7-Simple Euler and Hamilton Paths
Simple, Euler, and Hamilton Paths
Program 17.16 Simple Path Search
template <class Graph> class sPATH
{
const Graph &G;
vector<bool> visited;
bool found;
bool searchR(int v,int w)
{
if(v==w) return true;
visited[v] = true;
typename Graph::adjIterator A(G,v);
for(int t = A.beg(); !A.end(); A.nxt())
if(!visited[t])
if(searchR(t,w)) return true;
return false;
}
public:
sPATH(const Graph &G, int v, int w) :
G(G), visited(G.V(), false)
{found = searchR(v,w); }
bool exists() const
{ return found; }
};
Problem of finding the path in a graph takes us away from local properties such as existence of edges/ degree of vertices to global properties that tell us about a graph’s structure.
The most basic such property is whether two vertices are connected. If they are then finding path in between them.
Trace for finding path from 2 to 6
Simple Path : Given two vertices, is there a simple path in the graph that connects them ?
Program 17.16 is direct solution that finds path and based on dfs. How we can make it print the path.
- Add a statement to print t-v just after the recursive call in searchR finds a path from $t$ to $w$
- Switch w and v in the call on searchR in the constructor.
First change prints the path in reverse order and second reverses that order.
Property 17.2 : We can find a path connecting two given vertices in a graph in linear time.
In worst case it checks all entries in the adjacency matrix exactly once.
Hamilton Path : Given two vertices, is there a simple path connecting them that visits every vertex in the graph exactly once ? If the path is from a vertex back to itself, this problem is known as the Hamilton Tour.
Program 17.17 Hamilton Path
bool searchR(int v, int w, int d)
{
if(v==w) return (d==0);
visited[v] = true;
typename Graph::adjIterator A(G,v);
for(int t = A.beg(); !A.end(); t = A.nxt())
if(!visited[t])
if(searchR(t,w, d-1)) return true;
visited[v] = false;
return false;
}
Property 17.3 A recursive search for a Hamilton tour could take exponential time.
Proof : consider a graph where vertex V-1 is isolated and the edges, with the other V-1 vertices, constitutes a complete graph.
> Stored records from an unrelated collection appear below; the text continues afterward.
-- ==== Sys2Proof/Machine/Lanes.lean ====
section
/-! DEFINITION. The transmit lanes of a mirror-array engine: which of them run (R14, R215, R232, R237), the flits they
carry (R217-R219), the plan of a slot's lane time (R221, R228, R229), how it is cut short (R223, R234), and the line code
below the flits (R216). -/

namespace Sys2Proof.Machine

/-! ## Lanes in use -/

/-- LANES of a SWT_CONFIG value: 1, 2, 4 or 8 (R240). -/
def swtLanes (v : Word) : Nat := 2 ^ wfl v 30 2

/-- The lanes in use as a mask. -/
def laneMask (v : Word) : Nat := 2 ^ swtLanes v - 1

/-- The lanes run: the link is not OFF and the SERDES PLL is on its clock (R232, R237). -/
def lanesRun (s : State) (e : Fin 4) : Bool :=
  s.swt[e].link != .off && s.tng.pll[(2 : Fin 4)].locked && !s.tng.pll[(2 : Fin 4)].bypass && !s.tng.pll[(2 : Fin 4)].off

/-- Lane e.m is powered: lanes n.L to n.7, and every lane of an engine that is not MAE, are not (R14, R215). -/
def lanePowered (s : State) (e : Fin 4) (m : Nat) : Bool :=
  s.isMae e && s.swt[e].link != .off && decide (m < swtLanes s.swt[e].config)

/-- The lanes send IDLE flits with BLANK = 1: they run and the engine is not lit (R232, R234, R237). -/
def idleBlank (s : State) (e : Fin 4) : Bool := lanesRun s e && s.swt[e].link != .active

/-! ## Flits (R217-R219) -/

/-- DATA flits of a band of `n` bytes with its CRC (R218). -/
def bandFlits (n : Nat) : Nat := cdiv (n + 4) 99

/-- Flits of one item on `l` lanes. -/
def SwtCmd.flits (l : Nat) : SwtCmd → Nat
  | .band _ _ n => n
  | .align _ r => r * l
  | .train _ r => 2 * r * l
  | .idle _ n => n
  | _ => 1

/-- `n` bytes: a list cut or filled up with 0x00. -/
def padTo (n : Nat) (b : List Byte) : List Byte := (b ++ List.replicate n 0).take n

/-- The body of a CTRL flit: the command in 95 bytes and their CRC-32C (R219). -/
def ctrlBody (b : List Byte) : List Byte := padTo 95 b ++ leBytes 4 (crc32c (padTo 95 b))

/-- Header bits [7:5] (TYPE and BLANK) and body of flit `i` of an item that stands on lane `m` of `l` (R217-R219). -/
def SwtCmd.flit (l i m : Nat) : SwtCmd → Nat × List Byte
  | .planeBegin slot parity zero =>
    (4, ctrlBody ([1] ++ leBytes 2 (slot % 512 + b2n parity * 32768) ++ leBytes 1 (b2n zero)))
  | .band _ data _ =>
    let all := data ++ leBytes 4 (crc32c data)
    (if i + 1 = bandFlits data.length then 2 else 0, padTo 99 (slice all (99 * i) 99))
  | .bandBlank slot k => (4, ctrlBody ([2] ++ leBytes 2 slot ++ leBytes 1 k))
  | .align c _ => (4, ctrlBody ([3] ++ leBytes 1 m ++ leBytes 4 (c + i / l)))
  | .train c _ =>
    if i / l % 2 = 0 then (4, ctrlBody ([3] ++ leBytes 1 m ++ leBytes 4 (c + i / l / 2))) else (7, List.replicate 99 0)
  | .probe n => (4, ctrlBody ([4] ++ leBytes 4 n))
  | .arrayCfg w h n r => (4, ctrlBody ([0x10] ++ leBytes 2 w ++ leBytes 2 h ++ leBytes 1 n ++ leBytes 3 r))
  | .idle blank _ => (if blank then 7 else 6, List.replicate 99 0)

/-- The lane stream of a list of items from flit number `f` on: lane and the 100 bytes of each flit; flit f goes to lane
f mod L with FSEQ counted on each lane modulo 32 (R217). -/
def flitStream (l : Nat) : Nat → List SwtCmd → List (Nat × List Byte)
  | _, [] => []
  | f, c :: r =>
    ((List.range (c.flits l)).map fun i =>
      let x := c.flit l i ((f + i) % l)
      ((f + i) % l, BitVec.ofNat 8 (x.1 * 32 + (f + i) / l % 32) :: x.2)) ++ flitStream l (f + c.flits l) r

/-- Flits of a list of items. -/
def sentFlits (l : Nat) (c : List SwtCmd) : Nat := sumN (c.map (·.flits l))

/-- The flits of an engine's lanes in the slot before and in the current one. -/
def laneStream (w : SwtEng) : List (Nat × List Byte) := flitStream (swtLanes w.config) w.flits (w.sentWas ++ w.sent)

/-- The first `n` flits of a list of items. -/
def takeFlits (l : Nat) : Nat → List SwtCmd → List SwtCmd
  | _, [] => []
  | n, c :: r =>
    if c.flits l ≤ n then c :: takeFlits l (n - c.flits l) r
    else match c with
      | .band k d _ => [.band k d n]
      | .align a _ => [.align a (n / l)]
      | .train a _ => [.train a (n / (2 * l))]
      | .idle b _ => [.idle b n]
      | _ => []

/-! ## A slot's lane time (R221, R228, R229) -/

/-- The length of a slot in taps: the frame period over S + 1 (R18). -/
def slotTaps (s : State) (e : Fin 4) : Nat := s.tng.framePeriod / (s.thr.eng[e].s + 1)

/-- Flits that `l` lanes carry in a number of taps, 105.82 Gbit/s a lane (R216, R225). -/
def flitsIn (l taps : Nat) : Nat := taps * l * 26455 / 800000

/-- Bands of the plane of a slot entry in plane buffer `b`, from the plane store (R189, R220). -/
def bandBytes (s : State) (e : Fin 4) (b p k : Nat) : List Byte :=
  let h := s.eng[e].h
  let row := rowBytes s.eng[e].w
  s.hbmReads (e.val * 0x40000000 + b * 530841600 + p * 4147200 + h * k / 16 * row) ((h * (k + 1) / 16 - h * k / 16) * row)

/-- The bands that lie wholly within the first `n` bytes of a plane. -/
def bandsWithin (s : State) (e : Fin 4) (n : Nat) : List Nat :=
  (List.range 16).filter fun k => decide (s.eng[e].h * (k + 1) / 16 * rowBytes s.eng[e].w ≤ n)

/-- From band `k` on a slot is blanked by command after `n` flits of the band: BAND_BLANK in the next flit, no further data,
the rest of the time idle (R207, R223). -/
def cutBand (l slot k n : Nat) (c : List SwtCmd) : List SwtCmd :=
  let isBand (m : Nat) : SwtCmd → Bool
    | .band j _ _ => decide (m ≤ j)
    | _ => false
  let before := c.takeWhile fun x => !isBand k x
  let part := (c.filter fun x => isBand k x && !isBand (k + 1) x).filterMap fun
    | .band j d m => if 0 < min n m then some (SwtCmd.band j d (min n m)) else none
    | _ => none
  let after := (c.dropWhile fun x => !isBand k x).filter fun x => !isBand 0 x
  let head := before ++ part ++ [.bandBlank slot k]
  head ++ [.idle false (sentFlits l c - sentFlits l head - sentFlits l after)] ++ after

/-- The lanes go over to IDLE flits with BLANK = 1 now: what was planned and has not left is not sent (R234). -/
def lanesBlank (s : State) (e : Fin 4) (w : SwtEng) : SwtEng :=
  let l := swtLanes w.config
  let gone := flitsIn l (s.now - w.sentAt)
  let blank := if lanesRun s e then [SwtCmd.idle true (flitsIn l (slotTaps s e) - gone)] else []
  { w with sent := takeFlits l gone w.sent ++ blank }

/-! ## The line code of a lane (R216, R439)

What a lane carries of its flits: the scrambler, the RS(544,514) codewords and their PAM4 levels, as views of the recorded
stream. The field, the generator and the order of bits and symbols are those of IEEE 802.3 clause 91: PRESUMED (log 71). -/

/-- The bits of bytes, the low bit of each byte first. -/
def lineBits (b : List Byte) : List Bool := b.flatMap fun x => (List.range 8).map x.getLsbD

/-- The self-synchronising scrambler 1 + x^39 + x^58 from its last 58 output bits, the newest in bit 0 (R216). -/
def scramble (st : Nat) (b : List Bool) : List Bool × Nat :=
  let r := b.foldl (fun (x : List Bool × Nat) i =>
    let o := i ^^ x.2.testBit 38 ^^ x.2.testBit 57
    (o :: x.1, (2 * x.2 + b2n o) % 2 ^ 58)) ([], st)
  (r.1.reverse, r.2)

/-- A product in GF(2^10) with the polynomial x^10 + x^3 + 1. -/
def gfMul (a b : Nat) : Nat :=
  (List.range 10).reverse.foldl (fun x i =>
    let d := 2 * x
    let y := if d.testBit 10 then d ^^^ 0x409 else d
    if b.testBit i then y ^^^ a else y) 0

/-- The generator polynomial of RS(544,514), highest coefficient first: its roots are alpha^0 to alpha^29. -/
def rsGenerator : List Nat :=
  ((List.range 30).foldl (fun (g : List Nat × Nat) _ =>
    (List.zipWith (· ^^^ ·) (g.1 ++ [0]) (0 :: g.1.map (gfMul g.2)), gfMul 2 g.2)) ([1], 1)).1

/-- The 30 parity symbols of message symbols, the first sent first: the remainder by the generator. -/
def rsParity (m : List Nat) : List Nat :=
  m.foldl (fun r x =>
    let f := x ^^^ r.headD 0
    List.zipWith (fun a g => a ^^^ gfMul f g) (r.drop 1 ++ [0]) (rsGenerator.drop 1)) (List.replicate 30 0)

/-- The codewords of a stream of payload bits that begins at a codeword: 514 symbols of 10 bits, low bit first, and 30 of
parity. -/
def codewords (b : List Bool) : List (List Nat) :=
  (List.range (b.length / 5140)).map fun i =>
    let m := (List.range 514).map fun j => maskOf 10 fun k => b.getD (5140 * i + 10 * j + k) false
    m ++ rsParity m

/-- The Gray-coded PAM4 levels of a codeword: bit pairs 00, 01, 11 and 10 are the levels 0 to 3, no precoding (R216). -/
def pam4 (c : List Nat) : List Nat :=
  c.flatMap fun x => (List.range 5).map fun k => 2 * b2n (x.testBit (2 * k)) + b2n (x.testBit (2 * k) ^^ x.testBit (2 * k + 1))

/-- The levels on lane m over the slot before and the current one, from the scrambler's state `st` and with `cut` payload
bits to the next codeword: where the code stands when a slot begins no register shows (log 71). -/
def laneLevels (w : SwtEng) (m st cut : Nat) : List Nat :=
  let b := lineBits (((laneStream w).filter (·.1 == m)).flatMap (·.2))
  (codewords ((scramble st b).1.drop cut)).flatMap pam4

/-- Codeword lock, held or not, with the run of codewords that speak against it: 8 good codewords in a row gain it, 4
uncorrectable ones in a row lose it (R216). -/
def lockStep (l : Bool × Nat) (good : Bool) : Bool × Nat :=
  if good == l.1 then (l.1, 0)
  else if (if l.1 then 4 else 8) ≤ l.2 + 1 then (good, 0)
  else (l.1, l.2 + 1)

end Sys2Proof.Machine
end

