-- ==== Sys2Proof/Machine/ParamWrite.lean ====
section
/-! DEFINITION. Writes of parameters (R5, R10, R504): each ID's own rule. An RO parameter, an ID that names none, a
reserved bit set and a value outside its range are refused with BAD_PARAM and nothing changes. -/

namespace Sys2Proof.Machine

/-- The answer of one parameter write: its status and the state after it. -/
abbrev Wr := Status × State

def no (st : Status) (s : State) : Wr := (st, s)
def yes (s : State) : Wr := (.ok, s)
/-- A write under a condition, BAD_PARAM without it. -/
def okIf (c : Bool) (new s : State) : Wr := if c then (.ok, new) else (.badParam, s)
/-- No bit beyond those of a mask. -/
def within (v : Word) (m : Nat) : Bool := Nat.land v.toNat m == v.toNat
/-- A counter: only 0 may be written (R125). -/
def clears (v : Word) (new s : State) : Wr := okIf (v == 0) new s

/-! ## Group 0x01 (R36, R37, R89, R295) -/

/-- A CAN FD identifier (R89). -/
def canIdOk (v : Word) : Bool := within v 0x9FFFFFFF && (wb v 31 || within v 0x7FF)

/-- The five identifiers are distinct (R89). -/
def canIdsDiffer (v : Vector Word 6) : Bool :=
  (List.finRange 6).all fun i => (List.finRange 6).all fun j =>
    i == j || i.val == 0 || j.val == 0 || v[i] != v[j]

/-- A CAN FD parameter takes a new value (R89). -/
def writeCan (i : Fin 6) (v : Word) (s : State) : Wr :=
  let new := upd s.hth.canNext i v
  let ok : Bool := if i = 0 then within v 0xFF && decide (wfl v 4 4 ≤ 4) && decide (wfl v 0 4 ≤ 3) else canIdOk v
  okIf (ok && canIdsDiffer new) (setHth (fun h => { h with canNext := new }) s) s

def writeHth (id : Nat) (v : Word) (s : State) : Wr :=
  if id = 0x0102 then
    okIf (within v 0x3EF && wfl v 8 2 != 3 && wfl v 6 2 != 3) (setHth (fun h => { h with wakeConfig := v }) s) s
  else if id = 0x0103 then okIf (within v 0xFFFF) (setHth (fun h => { h with ignOffDelay := v }) s) s
  else if 0x0110 ≤ id ∧ id ≤ 0x0115 then writeCan (Fin.ofNat 6 (id - 0x0110)) v s
  else if id = 0x0120 then okIf (within v 0xFFFF) (setMtx (fun x => { x with level := v }) s) s
  else no .badParam s

/-! ## Group 0x03: ingest and mirror (R122-R126, R489) -/

/-- ING_DPTX_CONFIG (R125, R126, R489). While ENABLE is 1 a write that changes LANES, RATE, BPC or DIVIDER is refused; one
that repeats them is taken, so that ENABLE can be cleared: R126 does not say how a whole-word write touches its fields
(DESIGN CHOICE, log 50). -/
def writeDptx (v : Word) (s : State) : Wr :=
  let on := wb s.ing.dptxConfig 0
  let set (s : State) : State := { s with ing := { s.ing with dptxConfig := v, dptxTrained := s.ing.dptxTrained && wb v 0 } }
  if !within v 0xFF01 || wfl v 14 2 == 3 || decide (1 < wfl v 12 2) || decide (1 < wfl v 10 2) then no .badParam s
  else if on ∧ wfl v 8 8 ≠ wfl s.ing.dptxConfig 8 8 then no .wrongState s
  else if on ∨ !wb v 0 then yes (set s)
  else match mirrorWindow (set s) s.ing.winOrg s.ing.winSize s.cmp.canvas with
    | some (0x08, _) => no .wrongState s
    | some _ => no .resourceExceeded s
    | none =>
      if mirrorLinkOk (set s) (budgetRate s) then
        yes (mirrorEnable { set s with ing := { (set s).ing with mirrorFrames := 0 } })
      else no .resourceExceeded s

def writeIng (id : Nat) (v : Word) (s : State) : Wr :=
  let m := within v 0x3FFF3FFF
  if id = 0x0330 then
    okIf (decide (10 ≤ v.toNat) && decide (v.toNat ≤ 1000)) { s with ing := { s.ing with dpStale := v } } s
  else if id = 0x0340 then writeDptx v s
  else if id = 0x0341 ∨ id = 0x0342 then
    if !m then no .badParam s
    else if wb s.ing.dptxConfig 0 then no .wrongState s
    else if id = 0x0341 then yes { s with ing := { s.ing with dptxH := v } }
    else yes { s with ing := { s.ing with dptxV := v } }
  else if id = 0x0343 then okIf (within v 0xFFFF3FFF) { s with ing := { s.ing with winOrgSh := v } } s
  else if id = 0x0344 then okIf m { s with ing := { s.ing with winSizeSh := v } } s
  else no .badParam s

/-! ## Groups 0x04 to 0x06 (R125, R151, R182) -/

def writeCmp (id : Nat) (v : Word) (s : State) : Wr :=
  if 0x0410 ≤ id ∧ id ≤ 0x0413 then
    okIf (within v 0x3FFF3FFF) (setCmp (fun c => { c with canvasSh := upd c.canvasSh (engOf 0x0410 id) v }) s) s
  else if 0x0420 ≤ id ∧ id ≤ 0x042F then
    clears v (setCmp (fun c => { c with notReady := upd c.notReady (Fin.ofNat 16 (id - 0x0420)) 0 }) s) s
  else if 0x0440 ≤ id ∧ id ≤ 0x044F then yes (writeFence (Fin.ofNat 16 (id - 0x0440)) v s)
  else no .badParam s
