/-- The Catmull-Rom weights of a phase in 1/64 (R167). -/
def cubic (ph : Nat) : List Rat :=
  let t : Rat := (ph : Nat) / (64 : Nat)
  [(2 * t * t - t * t * t - t) / 2, (3 * t * t * t - 5 * t * t + 2) / 2, (4 * t * t - 3 * t * t * t + t) / 2,
    (t * t * t - t * t) / 2]

/-- The composed slice at a position in 1/64 pixel, clamped to [0, 1] (R165, R167). -/
def resample (s : State) (e : Fin 4) (j : Nat) (sx sy : Int) : List Rat :=
  let wx := cubic (sx % 64).toNat
  let wy := cubic (sy % 64).toNat
  let px := (List.range 16).map fun n =>
    (wx.getD (n % 4) 0 * wy.getD (n / 4) 0,
      composed s e j (sx / 64 - 1 + (n % 4 : Nat)) (sy / 64 - 1 + (n / 4 : Nat)))
  (List.range 3).map fun k => clamp01 (sumR (px.map fun p => p.1 * ((p.2.c.getD k 0 : Nat) : Rat)) / 65536)

/-! ## Colour (R154, R157, R161) -/

/-- The three pair drives of a working-space colour by an engine's matrix record; OOG as the bank says. -/
def pairDrive (r : List Rat) (oog : Bool) (v : List Rat) : List Rat :=
  let a := m3vec (r.take 9) v
  if oog then a.map clamp01
  else
    let lum := r.getD 15 0 * v.getD 0 0 + r.getD 16 0 * v.getD 1 0 + r.getD 17 0 * v.getD 2 0
    let w := (m3vec (r.take 9) [1, 1, 1]).map (lum * ·)
    let need := (List.range 3).map fun i =>
      let x := a.getD i 0
      if x < 0 then x / (x - w.getD i 0) else 0
    let f := max3 need
    let b := (List.range 3).map fun i => max 0 (a.getD i 0 + f * (w.getD i 0 - a.getD i 0))
    if 1 < max3 b then b.map (· / max3 b) else b

/-- The 16-bit drive value of primary `k` at a pixel of a slice (R153-R157, R161, R167, log 53). -/
def driveValue (s : State) (e : Fin 4) (j k x y : Nat) : Nat :=
  let i := k / 2
  let m := meshPixel s e j i x y
  let r := s.clw.matrix[e]
  if m.mask || bit s.clw.pairLost[e].toNat i then 0
  else
    let v := resample s e j (64 * (x : Int) + m.dx) (64 * (y : Int) + m.dy + zigzagDy s e x y)
    let a := (pairDrive r (bit (byteAt (liveBank s e) 4) 2) v).getD i 0
    (nearest (65535 * clamp01 (r.getD (9 + k) 0 * a * (m.gain : Rat) / 2048))).toNat

/-! ## Dither (R177-R179) -/

/-- floor(d (2^b - 1) / full + T), at most 2^b - 1, with T = t / tden. -/
def quantise (d full b t tden : Nat) : Nat :=
  min (2 ^ b - 1) ((d * (2 ^ b - 1) * tden + t * full) / (full * tden))

/-- The threshold in 1/8,192: blue noise moved by f and the primary, 0.5 in round mode; f is 0 inside a zone (R178). -/
def threshold (s : State) (e : Fin 4) (k x y : Nat) : Nat :=
  let mode := wfl s.clw.dither (2 * e.val) 2
  let f := if mode = 2 ∧ (zonesAt s e x y).isEmpty then s.cmp.frameCount % 64 else 0
  if mode = 0 then 4096
  else 2 * (Config.blueNoise ((x + 37 * f + 17 * k) % 64) ((y + 23 * f + 41 * k) % 64) % 4096) + 1

/-- The code of `b` bits of a pixel. -/
def code (s : State) (e : Fin 4) (j k b x y : Nat) : Nat :=
  let d := driveValue s e j k x y
  if b = 16 then d else quantise d 65535 b (threshold s e k x y) 8192

/-! ## The corner turn (R185-R189) -/

/-- b of THR_BITS for a channel frame (R185). -/
def bitsOf (s : State) (e : Fin 4) (j k : Nat) : Nat := wfl s.thr.eng[e].bits[Fin.ofNat 4 j] (5 * k) 5

/-- Bytes of one row of a plane from its bits by column (R189). -/
def rowOf (n : Nat) (bits : List Bool) : List Byte :=
  (List.range n).map fun i => BitVec.ofNat 8 (maskOf 8 fun b => bits.getD (8 * i + b) false)

/-- Where row `y` of plane `p` of an engine stands (R189, R355). -/
def planeAddr (s : State) (e : Fin 4) (p y : Nat) : Nat :=
  e.val * 0x40000000 + s.cmp.frameCount % 2 * 530841600 + p * 4147200 + y * rowBytes s.eng[e].w

/-- The bits of a row of plane (j, k, i): those of the code, 0 for a dropped plane (R185). -/
def planeRow (s : State) (e : Fin 4) (j k i y : Nat) : List Bool :=
  let b := bitsOf s e j k
  let d := s.thr.eng[e].write.bits.getD (6 * j + k) 0 - b
  (List.range s.eng[e].w).map fun x => decide (d ≤ i) && bit (code s e j k b x y) (i - d)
Above program will never find a Hamilton path, but it is easy to see it will examine $(V-1)!$ paths in complete graph, all of which involve $V-1$ recursive calls. Total calls $V!$. or $(V/e)^V$, which is higher than any constant to the Vth power.
For checking there is a Hamilton Path we can directly check whether there is a Simple Path.
Factorial-time algorithms are too slow
If we could process a graph with 15 vertices in 1 second, it would take 1 day to process a graph with 19 vertices , over 1 year for 21 vertices, and over 6 years for 23 vertices. Faster computer don’t help much, either.
Euler Path : Is there a path connecting two given vertices that uses each edge in the graph exactly once ? The path need not be simple - vertices may be visited multiple times. If the path is from a vertex back to itself, we have a Euler tour problem. Is there a cyclic path that uses each edge in the graph exactly once ?
Property 17.4 : A graph has an Euler tour if and only if it is connected and all its vertices are of even degree.
Proof : First to reach all edges we need it to be connected and even because if we enter a node we want to leave on different edge.
Corollary : A graph has an Euler path if an only if it is connected and exactly two of its vertices are of odd degree.
Property 17.5 We can find an Euler tour in a graph, if one exists, in linear time.
Program 17.18 Euler path existence
template < class Graph> class ePATH
{
Graph G;
int v,w;
bool found;
STACK<int> S;
int tour(int v);
public:
ePATH(const Graph &G, int v,int w):
G(G), v(v), w(w) {
DEGREE<Graph> deg(G);
int t = deg[v]+deg[w];
if((t%2) != 0 ) { found = false; return;}
for(t = 0; t <G.V(); t++)
if((t!=v) && (t!=w))
if((deg[t] %2)!=0)
{found = false; return;}
found = true;
}
bool exists() const
{ return found;}
void show();
};
Program 17.19 Linear-time Euler Path (hard to understand )
template <class Graph>
int ePATH<Graph>::tour(int v)
{
while (true)
{ typename Graph::adjIterator A(G, v);
int w = A.beg(); if (A.end()) break;
S.push(v);
G.remove(Edge(v, w));
v=w;
}
return v;
}
template <class Graph>
void ePATH<Graph>::show()
{
if (!found) return;
while (tour(v) == v && !S.empty())
{ v = S.pop(); cout << “-” << v; }
cout << endl;
}